■ **Provided entries**:
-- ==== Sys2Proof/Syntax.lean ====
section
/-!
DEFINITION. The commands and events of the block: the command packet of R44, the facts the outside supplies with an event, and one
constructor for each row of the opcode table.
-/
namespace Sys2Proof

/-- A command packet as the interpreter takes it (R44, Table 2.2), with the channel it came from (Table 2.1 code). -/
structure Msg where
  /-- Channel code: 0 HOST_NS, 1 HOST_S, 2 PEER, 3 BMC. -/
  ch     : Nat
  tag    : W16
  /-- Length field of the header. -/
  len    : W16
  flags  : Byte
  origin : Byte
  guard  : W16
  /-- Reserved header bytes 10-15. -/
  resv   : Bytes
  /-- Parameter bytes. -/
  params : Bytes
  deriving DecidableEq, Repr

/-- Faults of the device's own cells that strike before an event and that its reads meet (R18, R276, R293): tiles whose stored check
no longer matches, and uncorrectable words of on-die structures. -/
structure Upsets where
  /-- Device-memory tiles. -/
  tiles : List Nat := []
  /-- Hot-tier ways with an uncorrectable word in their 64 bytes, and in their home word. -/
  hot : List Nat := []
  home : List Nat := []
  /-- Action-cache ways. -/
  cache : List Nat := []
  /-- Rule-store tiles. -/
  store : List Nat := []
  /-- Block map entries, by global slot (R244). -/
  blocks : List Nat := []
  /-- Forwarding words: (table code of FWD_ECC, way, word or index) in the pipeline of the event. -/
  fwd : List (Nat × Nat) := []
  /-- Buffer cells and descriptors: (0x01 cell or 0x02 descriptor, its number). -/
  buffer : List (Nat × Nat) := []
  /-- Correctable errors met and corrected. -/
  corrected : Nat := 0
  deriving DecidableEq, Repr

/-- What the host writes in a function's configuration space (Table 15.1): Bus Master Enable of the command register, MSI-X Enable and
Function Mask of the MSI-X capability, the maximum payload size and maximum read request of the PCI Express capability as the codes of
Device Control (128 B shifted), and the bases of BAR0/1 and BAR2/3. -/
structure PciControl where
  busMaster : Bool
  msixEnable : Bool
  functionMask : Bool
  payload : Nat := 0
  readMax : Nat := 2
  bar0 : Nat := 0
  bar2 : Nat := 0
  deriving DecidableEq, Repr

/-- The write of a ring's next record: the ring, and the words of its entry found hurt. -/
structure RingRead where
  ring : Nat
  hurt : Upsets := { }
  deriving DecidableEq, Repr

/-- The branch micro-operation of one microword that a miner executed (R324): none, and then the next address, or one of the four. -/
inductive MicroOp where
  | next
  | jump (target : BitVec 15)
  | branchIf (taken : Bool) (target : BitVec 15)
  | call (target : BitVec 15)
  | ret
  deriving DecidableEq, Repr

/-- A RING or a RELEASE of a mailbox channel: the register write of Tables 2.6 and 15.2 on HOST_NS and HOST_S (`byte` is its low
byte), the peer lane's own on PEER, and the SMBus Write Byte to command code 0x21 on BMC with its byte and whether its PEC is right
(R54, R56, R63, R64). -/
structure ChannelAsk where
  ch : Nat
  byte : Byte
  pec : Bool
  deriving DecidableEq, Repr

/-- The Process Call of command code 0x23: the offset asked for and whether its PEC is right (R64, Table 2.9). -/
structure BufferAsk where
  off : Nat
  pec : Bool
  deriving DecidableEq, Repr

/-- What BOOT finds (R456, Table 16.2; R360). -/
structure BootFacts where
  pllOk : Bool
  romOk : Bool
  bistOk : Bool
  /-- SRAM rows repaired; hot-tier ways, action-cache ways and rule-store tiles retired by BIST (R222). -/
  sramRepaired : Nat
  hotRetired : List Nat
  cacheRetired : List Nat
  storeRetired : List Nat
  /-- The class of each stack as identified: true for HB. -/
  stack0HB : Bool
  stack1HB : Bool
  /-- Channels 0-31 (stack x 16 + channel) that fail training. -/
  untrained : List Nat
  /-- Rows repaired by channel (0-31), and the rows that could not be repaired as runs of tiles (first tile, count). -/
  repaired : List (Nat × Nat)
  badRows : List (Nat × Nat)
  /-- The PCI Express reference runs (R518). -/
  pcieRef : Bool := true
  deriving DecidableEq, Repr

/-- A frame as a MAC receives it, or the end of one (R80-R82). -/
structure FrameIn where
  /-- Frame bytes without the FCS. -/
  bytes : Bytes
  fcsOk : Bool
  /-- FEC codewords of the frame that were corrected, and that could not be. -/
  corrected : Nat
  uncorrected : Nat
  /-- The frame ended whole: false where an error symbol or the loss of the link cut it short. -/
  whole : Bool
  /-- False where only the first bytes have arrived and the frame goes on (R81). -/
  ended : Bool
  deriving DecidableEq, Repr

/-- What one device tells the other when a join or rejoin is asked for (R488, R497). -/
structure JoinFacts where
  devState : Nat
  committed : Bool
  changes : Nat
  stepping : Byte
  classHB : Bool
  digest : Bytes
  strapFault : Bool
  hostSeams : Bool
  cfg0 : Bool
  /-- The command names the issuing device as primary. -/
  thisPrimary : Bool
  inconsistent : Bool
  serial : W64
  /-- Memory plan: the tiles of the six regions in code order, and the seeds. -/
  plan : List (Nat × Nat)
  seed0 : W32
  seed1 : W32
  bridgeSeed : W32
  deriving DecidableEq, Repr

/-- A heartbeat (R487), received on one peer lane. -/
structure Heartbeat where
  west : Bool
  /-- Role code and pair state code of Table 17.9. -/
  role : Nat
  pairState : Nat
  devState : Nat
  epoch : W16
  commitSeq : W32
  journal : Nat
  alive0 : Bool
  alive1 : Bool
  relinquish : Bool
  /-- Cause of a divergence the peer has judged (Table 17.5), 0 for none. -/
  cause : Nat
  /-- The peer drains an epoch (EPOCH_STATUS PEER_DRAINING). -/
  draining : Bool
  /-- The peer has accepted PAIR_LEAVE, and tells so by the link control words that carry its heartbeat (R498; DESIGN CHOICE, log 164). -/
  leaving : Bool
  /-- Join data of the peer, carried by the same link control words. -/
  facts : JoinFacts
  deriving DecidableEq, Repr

■ **Your objective**: Which of the lines above hold the word "lane"? Copy each one.

■ **Task response**:
byte), the peer lane's own on PEER, and the SMBus Write Byte to command code 0x21 on BMC with its byte and whether its PEC is right
/-- A heartbeat (R487), received on one peer lane. -/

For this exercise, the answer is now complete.